Junto a la ventana había una gran mesa, formada por una pesada losa de mármol, que al principio no tenía finalidad alguna. En ella se celebraron, a partir de 1944, las reuniones para analizar la situación militar; los mapas del Estado Mayor que se desplegaron sobre ella señalaban el rápido avance de los enemigos occidentales y orientales en el territorio del Reich. Aquí tuvo Hitler su última reunión militar sobre la Tierra; la siguiente se celebró a 150 metros de allí, bajo muchos kilos de hormigón. La sala de reuniones del Gabinete, completamente revestida de madera por razones acústicas, agradó mucho a Hitler; sin embargo, jamás la utilizó para el fin al que estaba destinada.

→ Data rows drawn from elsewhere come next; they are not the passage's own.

/-- Settles O26: the TICK's report reads the CORR that SET_CORR has written. -/
theorem correctionReachesTheNextReport : Obligations.CorrectionReachesTheNextReport := by
  unfold Obligations.CorrectionReachesTheNextReport
  intro s n code hdi
  let t := after (.setCorr n) s
  have hwrap : ringNext t.di = 0 := Fin.ext (congrArg (fun d => (d + 1) % 10) hdi)
  refine ⟨t, after (.tick code) t, reportHeading (writeSample code t), reportSpeed (writeSample code t),
    (reportEvents (writeSample code t)).tail, exec_eq_after _ s, exec_eq_after _ t, ?_, reportHeading_after_setCorr n code s⟩
  calc (after (.tick code) t).out = s.out ++ tickEvents code t := rfl
    _ = s.out ++ reportEvents (writeSample code t) := by rw [tickEvents_of_wrap hwrap]

end Machine
end Sys2Proof

/-! ### One received byte (42_parser_framing.md R92 to R95, 60_exceptions.md R116) -/

namespace Sys2Proof
namespace Machine

/-- Settles O10: the LF empties FB and processes the line, and a line that decodes runs its instruction. -/
theorem completedLineRunsItsSentence : Obligations.CompletedLineRunsItsSentence := by
  unfold Obligations.CompletedLineRunsItsSentence
  intro s i h
  obtain ⟨t, hdecode, rfl⟩ := decode_line_ok_iff.1 h
  rw [exec_rxByte_lf, processLine_of_decode hdecode]

/-- A byte other than LF writes FB and may emit an overflow. -/
theorem exec_rxByte_other {b : Byte} (hb : b ≠ Chr.lf) (s : State) :
    exec (.rxByte b) s = .next { s with fb := frameWith b s.fb, out := s.out ++ overflowEvents s.fb } := by
  rw [exec_eq_after, after, if_neg hb, if_neg hb]

theorem exec_rxByte_lf_event (s : State) :
    exec (.rxByte Chr.lf) s = .next { s with fb := [], out := s.out ++ [lineEvent (completedLine s.fb)] } :=
  exec_eq_after _ s

section Frame
variable {fb : Str}

theorem overflowEvents_of_full (h : fb.length = Config.frameCap) : overflowEvents fb = [.reject .framingOverflow] := if_pos h

theorem overflowEvents_of_room (h : fb.length ≠ Config.frameCap) : overflowEvents fb = [] := if_neg h

theorem frameWith_of_full (b : Byte) (h : fb.length = Config.frameCap) : frameWith b fb = fb.drop 1 ++ [b] := by
  rw [frameWith, if_pos h, List.drop_one]

theorem frameWith_of_room (b : Byte) (h : fb.length ≠ Config.frameCap) : frameWith b fb = fb ++ [b] := if_neg h

end Frame

/-- Settles O34: `frameWith` and `overflowEvents` on both sides of a full FB. -/
theorem byteIsAppendedAndTheOldestDiscardedWhenFull : Obligations.ByteIsAppendedAndTheOldestDiscardedWhenFull := by
  unfold Obligations.ByteIsAppendedAndTheOldestDiscardedWhenFull
  intro s b hb
  rw [exec_rxByte_other hb]
  refine ⟨fun hfull => ?_, fun hroom => ?_⟩
  · rw [frameWith_of_full b hfull, overflowEvents_of_full hfull]
  · rw [frameWith_of_room b hroom, overflowEvents_of_room hroom, List.append_nil]

/-- Settles O36: the event is that of the line completed. -/
theorem stateAfterALineIsTheStateWithFrameEmpty : Obligations.StateAfterALineIsTheStateWithFrameEmpty := by
  unfold Obligations.StateAfterALineIsTheStateWithFrameEmpty
  exact fun s => ⟨_, exec_rxByte_lf_event s⟩

theorem lineEvent_ne_overflow (L : Str) : lineEvent L ≠ .reject .framingOverflow := by
  obtain ⟨hdispatch, -⟩ | ⟨code, hreject, hcode⟩ := lineEvent_cases L
  · intro h
    rw [h] at hdispatch
    cases hdispatch
  · rw [hreject]
    exact fun h => hcode (Event.reject.inj h)

theorem overflow_mem_overflowEvents_iff (fb : Str) :
    Event.reject .framingOverflow ∈ overflowEvents fb ↔ fb.length = Config.frameCap := by
  by_cases h : fb.length = Config.frameCap
  · simp [overflowEvents_of_full h, h]
  · simp [overflowEvents_of_room h, h]

theorem length_overflowEvents_le (fb : Str) : (overflowEvents fb).length ≤ 1 := by
  unfold overflowEvents
  split <;> simp

/-- Settles O37: an LF gives a line's event, which is no overflow; another byte gives an overflow when FB is full. -/
theorem oneByteEmitsAtMostOneEvent : Obligations.OneByteEmitsAtMostOneEvent := by
  unfold Obligations.OneByteEmitsAtMostOneEvent
  intro s b
  by_cases hb : b = Chr.lf
  · subst hb
    refine ⟨_, [lineEvent (completedLine s.fb)], exec_rxByte_lf_event s, rfl, le_rfl, ?_⟩
    simp [(lineEvent_ne_overflow _).symm]
  · refine ⟨_, overflowEvents s.fb, exec_rxByte_other hb s, rfl, length_overflowEvents_le _, ?_⟩
    rw [overflow_mem_overflowEvents_iff]
    exact (and_iff_right hb).symm

/-! ### Lines in a batch (42_parser_framing.md R97) -/

/-- A line of at most 1023 bytes, sent with CR LF to an empty FB, is its own event and leaves FB empty. -/
theorem feeds_line {L : Str} (hL : lacks Chr.lf L = true) (hlen : L.length + 1 ≤ Config.frameCap) :
    Feeds (L ++ [Chr.cr, Chr.lf]) [] [] [lineEvent L] := by
  have hcr : lacks Chr.lf (L ++ [Chr.cr]) = true := (lacks_append _ _ _).2 ⟨hL, rfl⟩
  have hcrlen : (L ++ [Chr.cr]).length ≤ Config.frameCap := by rwa [List.length_append]
  have hbytes := feeds_of_lacks_lf (fb := []) hcr (Nat.zero_le _)
  rw [List.nil_append, rtake_of_length_le hcrlen, Nat.sub_eq_zero_of_le hcrlen] at hbytes
  have hline := hbytes.append (feeds_lf _)
  rwa [completedLine_concat_cr, List.append_assoc] at hline

/-- So it runs PROCESS_LINE on that line. -/
theorem runTxns_rxSentence {s : State} {L : Str} (hs : s.fb = []) (hL : lacks Chr.lf L = true)
    (hlen : L.length + 1 ≤ Config.frameCap) : runTxns (rxSentence L) s = processLine L s := by
  rw [rxSentence, (feeds_line hL hlen).runTxns_of_fb_eq hs, processLine_eq, emit]

/-- Lines one after another, each from the empty FB that the one before it leaves. -/
theorem feeds_lines {lines : List Str} (h : ∀ L ∈ lines, lacks Chr.lf L = true ∧ L.length + 1 ≤ Config.frameCap) :
    Feeds (lines.flatMap fun L => L ++ [Chr.cr, Chr.lf]) [] [] (lines.map lineEvent) := by
  induction lines with
  | nil => exact feeds_nil []
  | cons L lines ih =>
    obtain ⟨⟨hL, hlen⟩, hlines⟩ := List.forall_mem_cons.1 h
    rw [List.flatMap_cons]
    exact (feeds_line hL hlen).append (ih hlines)

theorem flatMap_rxChunk (chunks : List Str) : chunks.flatMap rxChunk = rxChunk chunks.flatten := by
  rw [rxChunk, List.map_flatten]
  rfl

Más de uno de los ministros del Reich me pidió ver «su» sala. Hitler me dio su autorización, de modo que a veces podía verse a un ministro guardar unos minutos de silencio ante su sitio, que jamás había ocupado, en el que había una gran carpeta de piel azul con su nombre escrito en letras de oro.

Cuatro mil quinientos obreros habían estado trabajando en dos turnos para cumplir los plazos fijados. Otros mil más, diseminados por el país, habían construido partes de la obra. Se los invitó a todos, carpinteros, albañiles, picapedreros, montadores, etcétera, a visitar la obra, y recorrieron impresionados el edificio.